How real-time statistics are used by Db2 utilities
Db2 utilities use real-time statistics to optimize data processing and operations.
Utilities can use real-time statistics to calculate how data processing is done. This is more efficient than using statistics typically gathered by the RUNSTATS utility or stored in catalogs.
The use of real-time statistics eliminates some of the dependency on regularly running the RUNSTATS utility, which is processing intensive and time consuming.
Using third-party vendor solutions that do not correctly manage real-time statistics can cause unexpected errors.
If real-time statistics are available, the following utilities use real-time statistics to help determine how data is processed:
- CHECK DATA
- CHECK INDEX
- REBUILD INDEX
- REORG TABLESPACE
- RUNSTATS
Db2 issues messages DSNU3350I and DSNU3351I to indicate the estimated and actual sort quantity for each utility sort task. It also issues DSNU3357I and these values are summarized for each utility invocation when it completes.
The REORG TABLESPACE utility also uses real-time statistics to determine the size of a hash space when reorganizing a hash table space and AUTOESTSPACE YES is specified.
Additionally, the RUNSTATS utility uses real-time statistics when determining the number of records to include when collecting a sampling of statistics.
Db2 issues message DSNU3343I if there are no real-time statistics available. This message can be issued for either table spaces or indexes. When message DSNU3343I is returned, Db2 tries to gather real-time statistics either from associated indexes or table spaces, depending on what kind of real-time statistics were not available. If no real-time statistics are available, Db2 uses RUNSTATS based estimations.

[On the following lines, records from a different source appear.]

-- ==== Sys2Proof/Tests/WitnessPrivileged.lean ====
section
/-! SUPPORT. States and operands that meet the hypotheses of the statements about privileged instructions. -/

set_option maxRecDepth 20000
set_option Elab.async false

namespace Sys2Proof.Machine

/-- `demo` with a handler in supervisor mode and some uniform registers; the partition owns the dies 0 and 1. -/
def super (s : KMap DWord) : State :=
  modPart (handled (demoWith fun x => { x with sup := true, s := s })) 0 fun p => { p with dies := [0, 1] }
/-- A group 7 of another block of the partition on die 1. -/
def superTwo (s : KMap DWord) : State :=
  let t := super s
  { t with blocks := kput t.blocks 5 { core := 40, regs := 112 }, groups := kput t.groups 7 { block := 5, pc := 0x10000 } }
/-- A shadow context whose die-pad share lies apart from the running one. -/
def withShadow (s : State) : State := modPart s 0 fun p => { p with sh := { id := 2, dpad := 0x10001 } }

theorem witness_UserModeTraps : IsPrivileged .fret ∧ IsPrivileged (.dieCtlFence 0 63) ∧ (Issues (handled demo) 1 (grp (handled demo)) ∧
    (grp (handled demo)).sup = false ∧ vectorOf (handled demo) 1 ≠ 0) :=
  ⟨.fret, .dieCtl _ _ _ (.fence _ _), by unfold Issues; decide +kernel⟩

/-- A plain register, an event register, the number past a block of registers, a read-only one. -/
theorem witness_SystemRegisters : Issues (super []) 1 (grp (super [])) ∧ (grp (super [])).sup = true ∧ vectorOf (super []) 1 ≠ 0 ∧
    (blockOf (super []) 1).shadow = false ∧ ([(0x006 : BitVec 12), 0x045, 0x085, 0x21F].all fun r => Legal.sysListed r && !Legal.sysReadOnly r) = true ∧
    Legal.sysListed 0x007 = false ∧ Legal.sysListed 0x220 = false ∧ Legal.sysReadOnly 0x000 = true ∧ Legal.sysReadOnly 0x3CF = true := by
  unfold Issues; decide +kernel

/-- A range of one page, all addresses, a reserved bit, the shadow slot; an access of the partition on its way or none. -/
theorem witness_PageMaintenance : let s := super [(1, 3), (2, 4), (3, 0x10000), (4, 0xB)]
    Issues s 1 (grp s) ∧ (grp s).sup = true ∧ vectorOf s 1 ≠ 0 ∧ invRange ((grp s).sreg 2) = none ∧ invRange ((grp s).sreg 1) = some (0, 2 ^ 56) ∧
    invRange ((grp s).sreg 3) = some (0x10000, 0x20000) ∧ ((grp s).sreg 3).getLsbD 3 = false ∧ ((grp s).sreg 4).getLsbD 3 = true ∧
    invRange ((grp s).sreg 4) ≠ none ∧ partPending (performPart (endChain s 1) 0) 0 = false ∧
    partPending (performPart (endChain (unperformed s) 1) 0) 0 = true := by unfold Issues; decide +kernel
/-- A leaf, a page that is not there, a first-touch page without and with a frame in the pool. -/
def touched (left : Nat) : State :=
  modPart (writeWord64 (writeWord64 (super []) 0x8010 0x8000) 0x20000 0x30001) 0 fun p => { p with poolHead := 0x20000, poolLeft := left }
/-- The walk that pgmap makes for the address `va`. -/
def mapWalk (s : State) (va : Nat) : Walk := let root := (getPart s 0).ctx.ptroot
  walkRoot (settleRoot (endChain s 1) (some 1) root va) root va
theorem witness_PageMaintenance_pgmap : let s := touched 1
    mapWalk s 0x10000 = .leaf 4 0x8008 0x1007F ∧ (mapWalk s 0xFFFFFFFFFFFFFF = .stop 0 1 0x3FF8 0 ∧ ((0 : Nat) ≠ 1 ∨ 1 ≠ 4)) ∧
    mapWalk s 0x20000 = .stop 1 4 0x8010 0x8000 ∧ 0x8010 + 8 ≤ 0x30000 ∧
    bitsOf (readWord64 (settleRoot (endChain s 1) (some 1) (getPart s 0).ctx.ptroot 0x20000) (getPart s 0).poolHead) 16 30 * 65536 = 0x30000 ∧
    mapWalk (touched 0) 0x20000 = .stop 1 4 0x8010 0x8000 ∧ (getPart (touched 0) 0).poolLeft = 0 ∧ (getPart s 0).poolLeft ≠ 0 ∧
    (kfind (settleRoot (endChain s 1) (some 1) (getPart s 0).ctx.ptroot 0x20000).groups 1).isSome = true ∧ 0xFFFFFFFFFFFFFF < 2 ^ 56 := by
  decide +kernel

/-- What a ctx.swap leaves before it looks at the other groups. -/
def swapReady (s : State) : State :=
  drainLines (fixLoads (markFiring (stopDispatch (endChain s 1) (getPart s 0).dies) fun o => o.group == 1) 1) (coreOf s 1) fun l => l.of 1
/-- A saved address that an instruction has, an odd one, the first beyond; an event of the mask and none; no other group, and one that
has still to halt; an empty slot, shares that meet, shares apart. -/
theorem witness_SupervisorControl : let s := super [(1, 1), (2, 0)]
    let q := modCtx s 0 false fun c => { c with evt := 1 }
    let two := superTwo [(1, 3)]
    (Issues s 1 (grp s) ∧ (grp s).sup = true ∧ vectorOf s 1 ≠ 0 ∧ ((grp s).trap.pc.toNat % 2 = 0 ∧ (grp s).trap.pc.toNat < 2 ^ 56) ∧
      ¬ ((0x100000000000000 : DWord).toNat < 2 ^ 56) ∧ (0xFFFFFFFFFFFFFE : DWord).toNat < 2 ^ 56) ∧
    ((getPart q 0).ctx.evt &&& fld ((grp q).sreg 1) 0 16 ≠ 0 ∧ (getPart s 0).ctx.evt &&& fld ((grp s).sreg 1) 0 16 = 0) ∧
    (haltNamed s 1 [0] = [] ∧ haltNamed two 1 ((getPart two 0).dies.filter fun i => bitAt (fld ((grp two).sreg 1) 0 8) i) = [7] ∧
      (kfind two.groups 7).isSome = true ∧ isHalted (getGroup two 7) = false) ∧
    ((getPart s 0).sh.id = 0 ∧ (getPart (withShadow s) 0).sh.id ≠ 0 ∧
      sharesMeet (getPart (withShadow s) 0).ctx (getPart (withShadow s) 0).sh = false ∧
      sharesMeet { dpad := 0x00002 } { id := 2, dpad := 0x10001 } = true) ∧
    (runningGroups (withShadow two) 0 (fun h => h != 1) = [7] ∧ (kfind s.blocks (grp s).block).map Block.shadow = some false ∧
      runningGroups (withShadow s) 0 (fun h => h != 1) = [] ∧ (∀ e ∈ (withShadow s).blocks, e.2.damaged = false) ∧
      groupSettled (swapReady (withShadow s)) 1 = true) := by unfold Issues; decide +kernel

/-- What operation 2 finds left on die 1. -/
def leftOnDie (s : State) : List Nat :=
  blocksOnDie (beginRequeue ((runningGroups s 0 fun h => dieOf s h == 1).foldl askHalt (stopDispatch (endChain s 1) [1])) 0 1) 0 1
/-- `s` where die 1 stops. -/
def stopping (s : State) : State := { s with dies := [(1, { getDie s 1 with state := 1 })] }
/-- Every state of die 1 from which an operation goes on, and one from which it does not; the reserved operation 10; a die of none; a
die with a block and one without. -/
theorem witness_DieControl : let s := superTwo [(1, 0x101), (2, 0xA01), (3, 0x107), (4, 0x201)]
    IsDieCtl (.dieCtlStop 0 1) 0 1 ∧ (Issues s 1 (grp s) ∧ (grp s).sup = true ∧ vectorOf s 1 ≠ 0) ∧
    (∀ r ∈ [1, 4], ((grp s).sreg r).toNat = fld ((grp s).sreg r) 0 3 + 256 * fld ((grp s).sreg r) 8 4 ∧ fld ((grp s).sreg r) 8 4 ≤ 9) ∧
    (¬ (fld ((grp s).sreg 2) 8 4 ≤ 9) ∧ fld ((grp s).sreg 3) 0 3 ∉ (getPart s 0).dies ∧ fld ((grp s).sreg 1) 0 3 ∈ (getPart s 0).dies) ∧
    ((∀ q ∈ [(0, 0), (1, 0), (2, 1), (3, 2), (4, 3), (5, 4), (6, 4), (7, 6), (8, 7), (9, 2)], DieTakes q.1 q.2 false true) ∧
      ¬ DieTakes 2 0 false true ∧ ¬ DieTakes 9 3 false true) ∧
    (DieTakes (fld ((grp s).sreg 4) 8 4) (getDie (stopping s) 1).state (dieOf s 1 == 1) ((getPart s 0).sh.id == 0) ∧
      leftOnDie (stopping s) ≠ [] ∧ leftOnDie (stopping (super [(4, 0x201)])) = []) :=
  ⟨.stop _ _, by unfold Issues; decide +kernel, by decide +kernel, by decide +kernel,
    ⟨by unfold DieTakes; decide +kernel, by unfold DieTakes; decide +kernel, by unfold DieTakes; decide +kernel⟩,
    by unfold DieTakes; decide +kernel, by decide +kernel⟩

end Sys2Proof.Machine
end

When real-time statistics are not available, and a RUNSTATS control statement with TABLESAMPLE SYSTEM n is run, RUNSTATS issues a message, and continues with TABLESAMPLE SYSTEM AUTO behavior. If real-time statistics are not available when RUNSTATS is run with TABLESAMPLE SYSTEM AUTO, RUNSTATS sets the sampling rate to 100 and continues to run.
Table space and index characteristics
Utilities regularly gather information about table space or index characteristics. The information is used to calculate statistics that help determine how a utility processes data.
Utilities read the totals number of rows from the column TOTALROWS in the table SYSIBM.SYSTABLESPACESTATS and the number of associated index keys from column TOTALENTRIES in the table SYSIBM.SYSINDEXSPACESTATS. The statistics that are calculated from this information are used to estimate the number of records that need to be sorted and the size of the required sort work data sets.